Преображенская площадь, маршрутное такси.
С заднего сиденья передаю деньги за проезд, жду по той же цепочке билет, а его все нет и нет. И я уже набираю в грудь воздух, чтобы задать вопрос: а где, собственно? — когда вдруг понимаю, что билетов нет ни у кого.
Все передали деньги водителю и едут себе.
Понимаю, что чуть не создал в салоне атмосферу неловкости, как голый или ребенок с громким неуместным вопросом… Понимаю, что, пока я со своей белой ленточкой ходил по Якиманке до Болотной, на низовом уровне тоже шло осмысление, и население попросту исключило государство из взаимных расчетов. Заплатить водиле — это святое, а бухгалтерия… налоги… какие, к черту, налоги? Подойдет кто с вопросом от ВЦИОМа — все как один за Путина, разумеется, но делиться с этой питерской лавочкой деньгами? — вот уж фиг.
Электричка на Черусти. На платформе «55-й километр» в поезд входят контролеры. Предвестником их появления становится плотный людской поток в проходе, в сторону головного вагона.
Когда я выхожу на станции Гжель, меня попросту сметает обратный поток: толпа безбилетников — человек сорок! — ломит по платформе, перебегая из головных вагонов обратно в хвостовые. Привет казанскому направлению из ерофеевской электрички Москва—Петушки…
Контролеры в курсе, но никто никого не собирается ловить… Все свои, как при Ерофееве, впрочем.
„
Подойдет кто с вопросом от ВЦИОМа — все как один за Путина, разумеется, но делиться с этой питерской лавочкой деньгами? — вот уж фиг
”
Через пару дней моя дочь ехала в обратном направлении — и села в электричку, не успев взять билет. Но выход-то на Казанском вокзале через турникет, мышь не проскочит! А зачем проскакивать? Все берут билет от ближайшей станции, из той же зоны, за двадцать рэ.
Дочь, отставшая от общественных тенденций, говорит кассирше: один билет от Гжели. Кассирша смотрит на нее как на умалишенную: что за глупость — платить государству двести с лишним рублей? Давай два червонца — и гуляй.

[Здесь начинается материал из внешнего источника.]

/-- What the stop at an instruction boundary does to a workgroup's waits (R106 step 1): records read for an issue that was blocked and
elements that streams have fetched ahead are given up too. -/
def State.endWaits (s : State) (w : Nat) : State :=
  let t := s.leavePushes w
  { t with
    threads := t.threads.map (fun (e : ThreadId × Thread) => if e.1.wg == w then (e.1, e.2.endWait) else e)
    groups := t.groups.map (fun (e : GroupId × Group) =>
      if e.1.wg == w then (e.1, { e.2 with recs := [], streams := e.2.streams.map (fun (x : Nat × Stream) => (x.1, { x.2 with fifo := [] })) })
      else e) }

/-- The address of a save record (R82, R106). -/
def State.saveAddr (s : State) (ctx slot : Nat) : Nat :=
  match FMap.find s.ctxs ctx with | some c => c.saveBase.toNat + 2 ^ 21 * slot | none => 0

/-- One word of a save record: its contents are not given (log entry 31). -/
def State.saveWord (s : State) (ctx a : Nat) : State :=
  match s.resolve (deviceReq ctx) spGlobal (BitVec.ofNat 64 a) 8 .write with
  | (.ok p, t) =>
    { ((t.touchSpot p true).performLoc .device none p.loc (.store (leBytes 8 (Config.freeWord t.freeCount).toNat))) with
      freeCount := t.freeCount + 1 }
  | (.error _, _) => s

/-- The save record of a workgroup written (R106 step 5). Only memory shows it: the state itself is kept under the workgroup. -/
def State.saveRecord (s : State) (w slot : Nat) : State :=
  let r := (List.range (min Config.saveRecordWords 262144)).foldl
    (fun (u : State) i => u.saveWord (s.ctxOf w) (s.saveAddr (s.ctxOf w) slot + 8 * i)) s
  { s with mem := r.mem, hist := r.hist, writeSeq := r.writeSeq, poison := r.poison, freeCount := r.freeCount, vbd := r.vbd }

/-- One workgroup saved: its loads arrive, its Gauntlet reaches the quiescent point, its bins are taken, its record is written (R106). -/
def State.saveOne (s : State) (w : Nat) : State :=
  let t := ((s.finishFills w).finishArray (s.coreOf w)).handBackHelm w
  let slot := t.freeSave (t.ctxOf w)
  let bins := t.binsOf w ++ (t.wg w).savedBins
  let t := (((t.dropBins w).endWaits w).saveRecord w slot)
  t.setWg w { t.wg w with status := .saved slot, slots := [], savedBins := bins, saveSeal := t.writeSeq }

/-- The lines of operations at work renumbered with a range of Ridge memory that is moved or, for some workgroups, copied (R108). -/
def State.moveLines (s : State) (src dst n : Nat) (ws : List Nat) : State :=
  { s with ops := s.ops.map (fun (o : AsyncOp) =>
      if ws.contains o.wg && !o.kind.isPush then { o with lines := o.lines.map (movedAddr (src / 128) (dst / 128) (n / 128)) } else o) }

/-- The lines of a range to which something is owed made empty, the others full (R150). -/
def State.reowe (s : State) (a n : Nat) : State :=
  let owed := ((s.ops.filter (fun o => !o.done && !o.kind.isPush)).flatMap (fun o => o.lines)).filter (fun l =>
    decide (a ≤ 128 * l) && decide (128 * l < a + n))
  { s with emptyLines := owed.eraseDups ++ s.emptyLines.filter (fun l => decide (128 * l < a) || decide (a + n ≤ 128 * l)) }

/-- The Ridge memory of saved workgroups of a launch put into their image, or of restored ones taken out of it: their operations follow
it. It is copied where `keep` says that other sets stay (R106, R108, R109). -/
def State.shiftRidge (s : State) (src dst : Nat) (keep : Bool) (ws : List Nat) : State :=
  let t := (if keep then s.copyRange src dst (2 ^ 23) else s.moveRange src dst (2 ^ 23)).moveLines src dst (2 ^ 23) ws
  (t.reowe src (2 ^ 23)).reowe dst (2 ^ 23)

/-- A Ridge set saved as a unit (R85), with its share of Ridge memory: what stood there, which other sets of the launch on the
Ridge keep too. -/
def State.saveSet (s : State) (id set : Nat) : State :=
  let mine := (s.wgs.filter (fun e => e.2.launch == id && e.2.set == set && e.2.isResident)).map (·.1)
  match mine with
  | [] => s
  | w :: _ =>
    let r := ridgeOfCore (s.coreOf w)
    let t := mine.foldl (fun (u : State) x => u.saveOne x) s
    if (t.launch id).lend = 0 then t
    else t.shiftRidge (ridgeAt id r 0) (ridgeAt id (64 + set) 0) (t.ridgeHolder r == some id) mine

/-- Every set that has a workgroup of a context on some Ridges is pre-empted (R105). -/
def State.preempt (s : State) (ctx : Nat) (ridges : BitVec 40) : State :=
  (((s.wgs.filter (fun e => e.2.isResident && bitAt ridges (ridgeOfCore e.2.core) && (s.launch e.2.launch).ctx == ctx)).map
    (fun e => (e.2.launch, e.2.set))).eraseDups).foldl (fun (t : State) x => t.saveSet x.1 x.2) s

/-! ## Summit pre-emption (R88) -/

/-- The sets that Summit work of a context may pre-empt, first to go first: Background before Normal before High, the most
recently placed first. -/
def State.victims (s : State) (summit : BitVec 40) : List (Nat × Nat) :=
  let ws := s.wgs.filter (fun e => e.2.isResident && bitAt summit (ridgeOfCore e.2.core) && (s.launch e.2.launch).cls != 0)
  let ranks := sortDown (ws.map (fun e => (s.launch e.2.launch).cls.toNat * 2 ^ 64 + e.2.placedAt))
  (ranks.filterMap (fun k =>
    (ws.find? (fun e => (s.launch e.2.launch).cls.toNat * 2 ^ 64 + e.2.placedAt == k)).map (fun e => (e.2.launch, e.2.set)))).eraseDups

/-- Sets pre-empted one after another until an item fits. -/
def State.makeRoom (s : State) (i : Item) (vs : List (Nat × Nat)) : State :=
  match vs with
  | [] => s
  | v :: t => if s.itemFits i then s else (s.saveSet v.1 v.2).makeRoom i t

/-- The Summit Ridges of a launch's context. -/
def State.summitOf (s : State) (id : Nat) : BitVec 40 :=
  match FMap.find s.ctxs (s.launch id).ctx with
  | some c => c.summit
  | none => 0

/-- Room made for a Summit item that does not fit, if pre-empting every other class there makes it fit. -/
def State.roomFor (s : State) (i : Item) : Option State :=
  if s.itemFits i then some s
  else if (s.launch i.launch).cls ≠ 0 then none
  else
    let vs := s.victims (s.summitOf i.launch)
    if (vs.foldl (fun (t : State) v => t.saveSet v.1 v.2) s).itemFits i then some (s.makeRoom i vs) else none

/-- The work that the device takes next, with the room made for it (R87, R88). -/
def State.nextItem (s : State) : Option (Item × State) := s.itemOrder.findSome? (fun i => (s.roomFor i).map (fun t => (i, t)))

/-- WORKGROUP_PLACE (R87): the next new set on cores where it fits. -/
def execWorkgroupPlace (cores : List Nat) (s : State) : Out :=
  if !s.serves then .next s
  else match s.nextItem with
    | none => .next s
    | some (i, t) =>
      if !i.saved.isEmpty then .next s
      else if t.itemFitsOn i cores then .next (t.placeSet i cores)
      else .next t

/-! ## Restoration (R109, R113) -/

/-- Whether a save record has been written since it was sealed, or is poisoned (R109, R288). -/
def State.recordBad (s : State) (w slot : Nat) : Bool :=
  let ctx := s.ctxOf w
  let base := s.saveAddr ctx slot
  let sealFresh := (s.wg w).saveSeal
  let frames := fun (_ : Unit) => (List.range 512).filterMap (fun i =>
    match s.translate ctx (base + 4096 * i) .probe true with
    | (.ok l, _) => some (frameAt l.tier l.frame / 4096)
    | (.error _, _) => none)
  (s.hist.any (fun e => decide (sealFresh < e.seq)) && s.hist.any (fun e => decide (sealFresh < e.seq) && (frames ()).contains (e.addr / 4096)))
    || (!s.poison.isEmpty && s.poison.any (fun p => (frames ()).contains (p / 512)))

/-- A record that fails its check: its workgroup is killed, and BAD_SAVE posted (R109). -/
def State.badSave (s : State) (w slot : Nat) : State :=
  let t := s.killWg w
  t.postFault (t.ctxOf w) (t.threadRec { wg := w, grp := 0, lane := 0 } 0x105 4 0 0 0 0 (BitVec.ofNat 64 slot))

/-- What an eager save comes to: done, held by a fault, or waiting for a tile. -/
inductive EagerOut where
  | done (s : State)
  | stop (s : State)

/-- A tile of a core written to the owner's save area (R113): its bit leaves the mask of those still to write. -/
def State.eagerTile (s : State) (w old t : Nat) : EagerOut :=
  let ctx := s.ctxOf w
  let r := deviceReq ctx
  let s := s.checkTile old t ctx
  let area := match FMap.find s.ctxs ctx with | some c => c.accSave | none => 0
  let xs := (List.range 512).map (fun i =>
    (area + BitVec.ofNat 64 (32768 * old + 4096 * t + 8 * i),
      if (s.core old).tileIsBad t then WriteOp.poisoned 8 else .store (s.bytesAt (tileAt old t + 8 * i) 8)))
  match s.prepRun r (xs.map (fun x => (x.1, 8, .write))) with
  | (.wait, u) => .stop u
  | (.fault f, u) =>
    .stop ((u.setWg w { u.wg w with eagerHeld := true }).postFault (u.ctxOf w)
      (u.threadRec { wg := w, grp := 0, lane := 0 } f.cause.toNat 4 (f.info.toNat % 2 ^ 32) f.addr 0 0 0))
  | (.ready, u) =>
    match u.putOps r xs with
    | .error _ => .stop s
    | .ok v => .done (v.setWg w { v.wg w with eager := (v.wg w).eager.map (fun m => putBit m t false) })

/-- Those of some tiles that are full written, each as it is (R113). -/
def State.eagerTiles (s : State) (w old : Nat) (tiles : List Nat) : EagerOut :=
  match tiles with
  | [] => .done s
  | t :: rest =>
    if !(s.core old).tileIsFull t then s.eagerTiles w old rest
    else match s.eagerTile w old t with
      | .stop u => .stop u
      | .done u => u.eagerTiles w old rest

/-- An eager save with every tile written: the old core's file has no owner any more, unless another workgroup of the context is
resident there (R113). -/
def State.eagerEnd (s : State) (w old : Nat) : State :=
  let ctx := s.ctxOf w
  let others := s.wgs.any (fun e => e.1 != w && e.2.isResident && e.2.core == old && (s.launch e.2.launch).ctx == ctx)
  let u := if others || (s.core old).accOwner.toNat != ctx then s else s.setCore old { s.core old with accOwner := 0, accLive := 0 }
  u.setWg w { u.wg w with oldCore := some old, eager := some 0 }

/-- The eager save before a workgroup is restored on a different core, where its context's tiles are live (R113): begun at the first
attempt, and taken as far as tiles are full. Where another context has taken the file meanwhile, its handler has saved the rest. -/
def State.eagerSave (s : State) (w core : Nat) : EagerOut :=
  let old := s.coreOf w
  let owns := (s.core old).accOwner.toNat == s.ctxOf w
  match (if core = old then some 0 else (s.wg w).eager) with
  | some m =>
    if m = 0 then .done s
    else if !owns then .done (s.eagerEnd w old)
    else match s.eagerTiles w old ((List.range 8).filter (fun t => bitAt m t)) with
      | .stop t => .stop t
      | .done t => if (t.wg w).eager = some 0 then .done (t.eagerEnd w old) else .stop t
  | none =>
    let live := (s.core old).accLive
    if !owns || live == 0 then .done s
    else
      match (s.setWg w { s.wg w with eager := some live, savedTiles := live }).eagerTiles w old ((List.range 8).filter (fun t => bitAt live t)) with
      | .stop t => .stop t
      | .done t => if (t.wg w).eager = some 0 then .done (t.eagerEnd w old) else .stop t

/-- Whether a bin takes all the records of another (R124): the same key, room, and neither one of a deterministic kernel, whose order
R127 fixes. -/
def SpawnBin.takes (a b : SpawnBin) : Bool :=
  a.launch == b.launch && a.entry == b.entry && a.wg.isNone && b.wg.isNone && decide (a.recs.length + b.recs.length ≤ 32)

Молчаливый, упорный заговор народа против государства.
Это — ответный заговор.
«Сколько у государства ни воруй, своего не вернешь», — сформулировал на исходе «совка» остроумец Геннадий Малкин.
Есть законы — и есть человеческие представления о справедливости. Между этими материями всегда имеется зазор. Он есть и в самых цивилизованных странах: мой монреальский приятель-бизнесмен, например, не считает справедливой тамошнюю шкалу налогообложения… У канадского бизнеса, однако, есть реальная возможность влиять на ситуацию — гражданским контролем за расходованием средств, общественным давлением на власть, выборами, наконец… Поэтому, хотя зазор между законами и справедливостью имеется, это — канадский зазор, заставляющий людей платить налоги и с уважением относиться к фискальным проверкам.
Но когда канадский зазор становится мексиканской щелью, а потом эфиопской пропастью, государство и население попросту перестают коммуницировать. Они расходятся как в море корабли.
Богатствами страны, под видом государства, овладевает корпорация или просто банда — и начинает орудовать в закромах родины в свое удовольствие.
А поскольку ни выборов, ни каких бы то ни было других инструментов контроля за этим праздником жизни вождей в эфиопиях не предусмотрено, население переключается на встречный саботаж. И начинает, по слову Малкина, отворовывать назад свое…
В практическом смысле занятие это и впрямь безнадежное: это ж сколько раз мне надо проехать «зайцем» до Гжели и обратно, чтобы вернуть наворованное членами кооператива «Озеро»?